The particle diameter of the hydrated inorganic substance and the metal carbonate is as follows:
When the particle size is small, the bulk becomes large and it is difficult to achieve high filling. Therefore, a large particle size is preferable for high filling in order to enhance the dewatering effect. Specifically, when the particle size is 18 μm,
It is known that the filling limit is improved by about 1.5 times as compared with the particle diameter of 1.5 μm. Further, by combining a material having a large particle size and a material having a small particle size, higher filling can be achieved.

In the resin composition (I), the compounding amount of the phosphorus compound and the neutralized heat-expandable graphite is 20 to 500 parts by weight based on 100 parts by weight of the resin component. If the compounding amount is less than 20 parts by weight, the amount of the combustion residue after heating becomes insufficient, and if it exceeds 500 parts by weight, the physical properties such as elongation of the resin composition (I) are reduced, and the moldability is significantly reduced. A molded article having a good surface cannot be obtained.

The weight ratio of the neutralized heat-expandable graphite to the phosphorus compound (heat-expandable graphite / phosphorus compound) is 0.0
1 to 9. If the compounding ratio of the heat-expandable graphite subjected to the neutralization treatment increases, the expanded graphite at the time of combustion scatters, and a sufficient refractory heat insulating layer is not formed.If the compounding ratio with the phosphorus compound increases, a sufficient refractory heat insulating layer is obtained. Is not formed, so that sufficient fire insulation cannot be obtained.

In the above resin composition (I), the amount of the water-containing inorganic substance is from 10 to 50 parts by weight per 100 parts by weight of the resin component.
0 parts by weight.

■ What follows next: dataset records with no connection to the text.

-- ==== Sys2Proof/Machine/State.lean ====
section
/-! DEFINITION. The state of the TK8 as plain data: every register, queue, table, counter, mode and pin of the spec,
and the queue of waiting commands. Sparse tables are lists of (key, value) with strictly rising keys and no entry equal
to what an unlisted key reads as (Sys2Proof/Machine/Bits.lean reads and writes them). -/

namespace Sys2Proof.Machine

/-- A sparse table: keys strictly rising, no entry equal to its default. -/
abbrev Map (α : Type) := List (Nat × α)

/-! ### Tokens, operands and activations (chapter 2) -/

/-- A token: word 0 routes it, word 1 is its tag, word 2 its value (R21 to R23). -/
structure Token where
  w0 : Word
  w1 : Word
  w2 : Word
deriving DecidableEq, Repr

/-- A value with its VTYPE and POISON, as an event carries it (R266, R511). -/
structure Val where
  bits : Word
  vtype : BitVec 4
  poison : Bool
deriving DecidableEq, Repr

/-- An operand of an activation; a sticky operand is not consumed with it (R43, R60). -/
structure Opnd where
  tok : Token
  sticky : Bool
deriving DecidableEq, Repr

/-- A formed activation (R40, R184). `handler`: it came from the event controller (R270). `freeing`: its frame was freed
after it formed, so it still reads the FREEING record (R50). -/
structure Act where
  graph : GraphId
  frame : BitVec 12
  iter : BitVec 32
  instr : BitVec 14
  left : Option Opnd
  right : Option Opnd
  pred : Option Opnd
  handler : Bool
  freeing : Bool
deriving DecidableEq, Repr

/-- A token in a token queue, with the core cycle of its entry (R170). `reeled`: it comes from its own frame's reel-back
(R202); `resv`: it holds a reserved entry. `installed`: it is a frame sticky operand on its way back, no longer an item (R60). `asks`:
it comes from parking or a return-to-sender ring, so it is demand for a spilled frame (R201). -/
structure QTok where
  tok : Token
  since : Nat
  reeled : Bool
  resv : Bool
  installed : Bool
  asks : Bool
deriving DecidableEq, Repr

/-- A token in the ordered-stream hold with the running time of its entry (R173, R175). -/
structure Held where
  tok : Token
  asks : Bool
  since : Nat
deriving DecidableEq, Repr

/-- A matching-store entry (R178, R179): its bank, set and way (none: overflow buffer), CONST, STICKY, the touch stamp
of R199 and a number that orders touches. -/
structure MsEntry where
  tok : Token
  bank : Bool
  set : BitVec 11
  way : Option (BitVec 3)
  const : Bool
  sticky : Bool
  stamp : BitVec 16
  lru : Nat
deriving DecidableEq, Repr

/-- A parent continuation (R46, R51). -/
structure Cont where
  node : BitVec 16
  cell : CellId
  frame : BitVec 12
  instr : BitVec 14
  port : BitVec 2
  iter : BitVec 32
deriving DecidableEq, Repr

/-- STATE of a frame record (R46); an unlisted record is FREE. -/
inductive FrameState where
  | live | spilled | freeing
deriving DecidableEq, Repr

/-- A frame record (R46) with the touch stamp beside it (R203). `entry`: it is the graph's entry frame (R49). -/
structure FrameRec where
  st : FrameState
  pv : Bool
  parent : Cont
  wbase : BitVec 32
  w : BitVec 11
  s0 : Word
  s1 : Word
  s2 : Word
  s3 : Word
  entry : Bool
  stamp : BitVec 16
deriving DecidableEq, Repr

/-- A record of a spill ring (R207): TYPE 1 spilled or diverted token, 2 parked token, 3 to 5 saved frame record. -/
inductive SpillBody where
  | spilled (t : Token) (sticky : Bool)
  | parked (t : Token)
  | saved (r : FrameRec)
deriving DecidableEq, Repr

/-- A record with its frame and its record numbers in the ring: one, or three for a saved frame record (R206, R207). -/
structure SpillRec where
  key : Nat
  body : SpillBody
  nums : List Nat
deriving DecidableEq, Repr

/-- A prefetch slot: the activation, the word read for it, and the target's word for a REP (R185). `waits`: its turn among
the slots that found no free continuation-table entry (R186). -/
structure Slot where
  act : Act
  word : Word
  target : Word
  bad : Upset
  since : Nat
  waits : Option Nat
deriving DecidableEq, Repr

/-- A REP sequence in its lane (R84, R153): the next firing, the count latched at dispatch. -/
structure RepSeq where
  act : Act
  word : Word
  target : Word
  next : Nat
  count : Nat
deriving DecidableEq, Repr

/-- A lane: its prefetch slots, older first, its REP sequence, and whether its spare event record is used (R273). -/
structure Lane where
  slots : List Slot
  rep : Option RepSeq
  spareUsed : Bool
deriving DecidableEq, Repr

/-- Who sent a token, to whom it returns when it is refused: a cell, the hub, or another node (R212, R374). -/
inductive Sender where
  | cell (c : CellId)
  | hub
  | node (n : BitVec 16)
deriving DecidableEq, Repr

/-- A token in a lane's result buffer, on the local bypass, or in a crossbar buffer, with the always-on time since which
it is held, its sender, and how often it was refused (R162, R211, R213). -/
structure Res where
  tok : Token
  lane : Option (BitVec 3)
  src : Sender
  count : Nat
  since : Nat
deriving DecidableEq, Repr

/-! ### Requests (chapters 5 and 8) -/

/-- The operations of R139 and of the lock unit. -/
inductive MemOp where
  | ld | st | lds | sts | aadd | axchg | acas | amin | amax | aand | aor | lock | trylock | unlock
deriving DecidableEq, Repr

/-- Who issued a request: a cell's continuation entry, a host descriptor, or a Fober node (R259). `uid` tells one use of an
entry from the next, so that a late response is discarded (R188). -/
inductive ReqSrc where
  | cell (c : CellId) (e : BitVec 10) (uid : Nat)
  | desc (r : BitVec 12) (fn : GraphId) (index : Nat)
  | fober (node : BitVec 16) (tag : BitVec 16) (c : CellId)
deriving DecidableEq, Repr

/-- A request to a stack's controller or lock unit, or to host memory. For LOCK, `data` holds the continuation instruction
in [13:0] and `cmp` the ITER of the grant. -/
structure MemReq where
  op : MemOp
  sz : BitVec 2
  sx : Bool
  addr : BitVec 48
  data : Word
  cmp : Word
  dpoison : Bool
  graph : GraphId
  frame : BitVec 12
  src : ReqSrc
deriving DecidableEq, Repr

/-- How a request is answered (R140, R141, R146, R188, R246). -/
inductive Answer where
  /-- the reply value and whether it is poisoned -/
  | value (v : Word) (poison : Bool)
  | memError
  | writeTwice
  | notOwner (v : Word)
  /-- deferral recorded, or LOCK queued or granted -/
  | ack
  /-- the deferral was not recorded (R246) -/
  | notRecorded
deriving DecidableEq, Repr

/-- A response to a cell's request; `graph`: whose request it answers (R290). -/
structure MemRsp where
  dst : CellId
  entry : BitVec 10
  uid : Nat
  graph : GraphId
  ans : Answer
deriving DecidableEq, Repr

If the amount is less than 10 parts by weight, the heat absorbing effect due to dehydration during combustion is insufficient, so that the heat insulating effect during combustion becomes insufficient. If the amount exceeds 500 parts by weight, the elongation characteristics of the resin composition (I) are significantly reduced. .

In the resin composition (I), the amount of the metal carbonate is 10 to 50 parts by weight based on 100 parts by weight of the resin component.
0 parts by weight. If the amount is less than 10 parts by weight, the strength of the combustion residue after heating becomes insufficient because the amount of aggregate is insufficient, and if it exceeds 500 parts by weight, the elongation characteristics of the resin composition (I) are remarkably deteriorated.

In the above resin composition (II), a resin component comprising a thermoplastic resin and / or a rubber substance, a phosphorus compound,
As the hydrated inorganic substance and the metal carbonate, the same components as those of the resin composition (I) are used.

In the resin composition (II), the amount of the phosphorus compound is 20 to 30 parts by weight based on 100 parts by weight of the resin component.
0 parts by weight. If the compounding amount is less than 20 parts by weight, the amount of combustion residues after combustion becomes insufficient, and if it exceeds 300 parts by weight, the properties such as elongation of the resin composition (II) are reduced, and the moldability is significantly reduced. A molded article having a good surface cannot be obtained.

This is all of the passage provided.